Sejak mulai berproduksi pada 2 September 2025, implementasi teknologi ini menunjukkan hasil impresif. Hingga 5 Oktober 2025, produksi mencapai 3.388 BOPD, jauh melampaui target awal sebesar 1.200 BOPD atau hampir tiga kali lipat, dengan rata-rata produksi harian mencapai 1.552 BOPD.
Berbagai inovasi itu turut menunjang capaian produksi. Sepanjang tahun 2025, PHR Regional 1 Sumatra mencatat produksi lebih dari 30% produksi nasional, menjadikannya salah satu kontributor terbesar bagi produksi nasional. Zona Rokan sebagai tulang punggung operasi berhasil mempertahankan stabilitas produksi di tengah tantangan lapangan tua, sementara Zona 1 dan Zona 4 menunjukkan tren peningkatan melalui optimalisasi sumur dan penerapan teknologi baru.
Sejak 2025 hingga kini, PHR juga mencatat berbagai prestasi membanggakan. Di Zona Rokan, implementasi teknologi Enhanced Oil Recovery (EOR) berbasis Alkali-Surfactant-Polimer (ASP) terbukti meningkatkan perolehan minyak dari lapangan tua, sekaligus meraih penghargaan dari SKK Migas atas keberhasilan menjaga produksi di atas target.
Zona 1 berhasil mengembangkan digital monitoring system yang meningkatkan efisiensi operasi dan mendapat apresiasi sebagai inovasi digital terbaik di internal Pertamina. Sementara itu, Zona 4 mencatat keberhasilan program drilling, workover & well intervention yang mendongkrak produksi minyak dan gas, serta meraih penghargaan keselamatan kerja (Safety Performance Award) tingkat nasional.
Tanggung Jawab Sosial dan Lingkungan
Selain capaian produksi dan teknologi, PHR juga menegaskan komitmen tanggung jawab sosial dan lingkungan (TJSL) melalui berbagai program pemberdayaan masyarakat di seluruh area operasi Regional 1 Sumatra. Di Zona 1, Program Edu Ekowisata Mangrove di Desa Pasar Rawa, Kabupaten Langkat, mengintegrasikan konservasi lingkungan dengan pemberdayaan ekonomi pesisir.
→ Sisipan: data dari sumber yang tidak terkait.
/-- The parameters of the accepted LIMIT_WRITEs whose effect tick has not begun, in order (R241). -/
def State.limPending (s : State) : List (List Byte) :=
  (s.events.filter (fun e => e.kind = 2 && byteAt e.content 5 = 0x03 && s.tick < e.effect)).map
    (fun e => cmdParams (e.content.drop 4))

/-- Must a LIMIT_WRITE be refused at judgement (R241)? -/
def State.limitRefused (s : State) (p : List Byte) : Bool :=
  let base := s.limPending.foldl (fun x q => limApply q 0 x) (s.prot.lim, s.prot.str)
  let part := parseLimPart (slice p 8 24) 0
  let str := parseLimString (slice p 8 20)
  let chanBad := byteAt p 0 = 0 &&
    (decide (leAt p 4 2 < leAt p 2 2) || decide (511 < leAt p 4 2) ||
     !(decide (part.vlTrip ≤ part.vlAlm) && decide (part.vlAlm < part.vhAlm) && decide (part.vhAlm ≤ part.vhTrip)) ||
     !(decide (part.tlTrip ≤ part.tlAlm) && decide (part.tlAlm < part.thAlm) && decide (part.thAlm ≤ part.thTrip)) ||
     decide (0xFFFFE < part.vhTrip))
  let strBad := byteAt p 0 != 0 &&
    (byteAt p 0 != 1 || bits str.ocf 15 0 = 0 || bits str.ocf 31 16 = 0 || str.chg = 0 || str.dis = 0 ||
     bits str.vhi 15 0 = 0 || bits str.vhi 31 16 = 0 || bits str.derate 15 0 = 0 || bits str.derate 31 16 != 0)
  if chanBad || strBad then true
  else
    let (l, g) := limApply p 0 base
    limCrcOf l g != leAt p 32 4

/-- The registers that show the limit set in force. -/
def State.showLimits (s : State) : State :=
  let s := ((s.wrn .prot R.PROT.OCF s.prot.str.ocf).wrn .prot R.PROT.ISTR_CHG s.prot.str.chg).wrn .prot R.PROT.ISTR_DIS
    s.prot.str.dis
  let s := (s.wrn .prot R.PROT.VHI s.prot.str.vhi).wrn .prot R.PROT.DERATE s.prot.str.derate
  (s.wrn .prot R.PROT.LIM_CRC s.mram.limCrc).wrn .prot R.PROT.LIM_SEQ s.mram.limSeq

/-- An accepted LIMIT_WRITE is applied whole at its effect tick (R241): the set in force and the stored one change,
LIM_SEQ advances, LIMCHG is set and a locked record is written. -/
def State.limitChange (s : State) (m : List Byte) : State :=
  let p := cmdParams m
  let seq := s.mram.limSeq + 1
  let (l, g) := limApply p seq (s.prot.lim, s.prot.str)
  let crc := limCrcOf l g
  let s := { s with prot := { s.prot with lim := l, str := g },
                    mram := { s.mram with lim := l, limStr := g, limSeq := seq, limCrc := crc } }
  let s := s.showLimits.flag .prot 11
  let s := s.record .prot 0x02 ([2, BitVec.ofNat 8 (byteAt p 0)] ++ slice p 2 4 ++ [BitVec.ofNat 8 (byteAt m 4), 0] ++
    leBytes 4 seq ++ leBytes 4 crc ++ leBytes 8 s.tick ++ leBytes 8 (leAt m 0x10 8))
  s.protEval

/-- A module that takes STANDBY adopts the active's limit set (R248); when its own differed it writes a rolling
record. The set behind the peer's LIM_CRC has no carrier in the spec and is free (log entry 6). -/
def State.adoptLimits (s : State) : State :=
  let crc := s.tdm.peer.limCrc
  if crc = s.mram.limCrc then s
  else
    let b := Config.peerLimitSet crc
    let seq := Config.peerLimitSeq crc
    let l := (List.range 512).foldl (fun l c => sset {} l c (parseLimPart (slice b (24 * c) 24) seq)) []
    let g := parseLimString (b.drop 12288)
    let old := s.mram.limCrc
    let s := { s with prot := { s.prot with lim := l, str := g },
                      mram := { s.mram with lim := l, limStr := g, limSeq := seq, limCrc := crc } }
    let s := s.showLimits.record .prot 0x13 ([2, 0, 0, 0] ++ leBytes 4 old ++ leBytes 4 crc ++ leBytes 4 seq)
    s.protEval

/-! ### Releases (R245, R247, R464) -/

/-- A release of group n at its effect tick by mechanism 1 (host) or 2 (authenticated) (R245): whether it is rejected,
and the state after. -/
def State.release (s : State) (mech n : Nat) : Bool × State :=
  if s.rdf .trip (R.TRIP.GRP_CFG n) 1 0 != mech then (true, s)
  else
    match s.group n with
    | .keeping => (false, s)
    | _ =>
      if !s.mayKeep || s.verdict n || !s.sutClear n then (true, s)
      else (false, s.setGroup n .keeping)

/-- The releases of a group mask (R245): each rejection is counted and flagged; the answer says whether any was. -/
def State.releases (s : State) (mech mask : Nat) : Bool × State :=
  (List.range 4).foldl (fun (x : Bool × State) n =>
    if mask.testBit n then
      let (r, s) := x.2.release mech n
      if r then (true, (s.inc .trip R.TRIP.RELREJ).flag .trip 12) else (x.1, s)
    else x) (false, s)

/-- A write of TRIP.CMD takes effect (R245, R464): MAN_SET precedes MAN_CLR. -/
def State.tripCmdEffect (s : State) (v : Nat) : State :=
  let s := if v.testBit 8 then (s.setManual true).protEval else if v.testBit 9 then (s.setManual false).protEval else s
  if bits v 3 0 = 0 then s else (s.releases 1 (bits v 3 0)).2

/-- Peer adoption (R247): a WITHHELD group of a module in a role goes to KEEPING when a peer in a role reports it
KEEPING, its own verdict is false and its start-up test is clear. -/
def State.adoptPeerTrips (s : State) : State :=
  if s.mayKeep && 4 ≤ s.tdm.peer.state && s.tdm.peer.state ≤ 6 then
    (List.range 4).foldl (fun s n =>
      if s.group n = .withheld && bits s.tdm.peer.tripst (2 * n + 1) (2 * n) = 1 && !s.verdict n && s.sutClear n then
        s.setGroup n .keeping
      else s) s
  else s

/-- TRIP.GSTAT.STATE, which heartbeats carry too (R279). -/
def State.tripStates (s : State) : Nat :=
  (List.range 4).foldl (fun a n =>
    a + 4 ^ n * (match s.group n with | .withheld => 0 | .keeping => 1 | .tripped => 2)) 0

/-- RELEASE (R222, R245): a write of TRIP.CMD.RELEASE is an event input. -/
def execTripRelease (dt : Nat) (groups : BitVec 4) (s : State) : Host.Outcome State Fault Refusal :=
  .next ((s.elapse dt).hostDo .trip (fun (s : State) => s.hostEvent .trip R.TRIP.CMD (BitVec.ofNat 32 groups.toNat)))

/-- MAN_SET (R222, R464). -/
def execManSet (dt : Nat) (s : State) : Host.Outcome State Fault Refusal :=
  .next ((s.elapse dt).hostDo .trip (fun (s : State) => s.hostEvent .trip R.TRIP.CMD 0x100))

/-- MAN_CLR (R222, R464). -/
def execManClr (dt : Nat) (s : State) : Host.Outcome State Fault Refusal :=
  .next ((s.elapse dt).hostDo .trip (fun (s : State) => s.hostEvent .trip R.TRIP.CMD 0x200))

/-- LIMIT_TABLE_WRITE (R237): host writes into the table are discarded and counted. -/
def execLimitTableWrite (dt : Nat) (_off : Nat) (_bytes : List Byte) (s : State) : Host.Outcome State Fault Refusal :=
  .next ((s.elapse dt).hostDo .prot (fun (s : State) => s.inc .prot R.PROT.TBLREJ))

end Sys2Proof.Machine
end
Di Zona Rokan, PHR mengembangkan Brand Mandau sebagai inisiatif ekonomi kreatif berbasis budaya Melayu yang memberdayakan perempuan melalui produk unggulan Batik Mandau. Sementara di Zona 4, Program Rumah Kreatif Boek Khaman di Desa Lubuk Raman, Kabupaten Muara Enim, menjadi inovasi sosial berbasis potensi lokal dengan penerapan teknologi ramah lingkungan untuk pengelolaan limbah bambu dan batik.
PHR Zona 1 juga ikut meramaikan pameran di booth SKK Migas dengan menampilkan UMKM difabel binaan Pertamina EP Rantau Field, yakni kedai kopi Inklusi Coffee yang dikembangkan di Rumah Kreatif Tamiang, Aceh Tamiang. Kehadiran UMKM binaan ini memperlihatkan komitmen PHR dalam mendukung ekonomi kaum difabel di wilayah operasi.
Dengan kehadiran PHR di IPA Convex 2026, perusahaan berharap dapat terus berkontribusi dalam penguatan industri energi nasional, sekaligus memberikan dampak positif bagi masyarakat melalui berbagai inisiatif sosial dan ekonomi.
Tentang PHR Regional 1 Sumatra
PT Pertamina Hulu Rokan (PHR) menjalankan tugas dari Subholding Upstream Pertamina untuk mengelola bisnis dan operasional kegiatan usaha hulu migas di Wilayah Kerja Regional 1 – Sumatra yang terbentang dari Aceh hingga Sumatra Selatan. PHR menghasilkan sepertiga produksi minyak bumi Pertamina Subholding Upstream. Menjadi salah satu produsen minyak dan gas utama di Indonesia yang berkontribusi dalam pemenuhan energi nasional.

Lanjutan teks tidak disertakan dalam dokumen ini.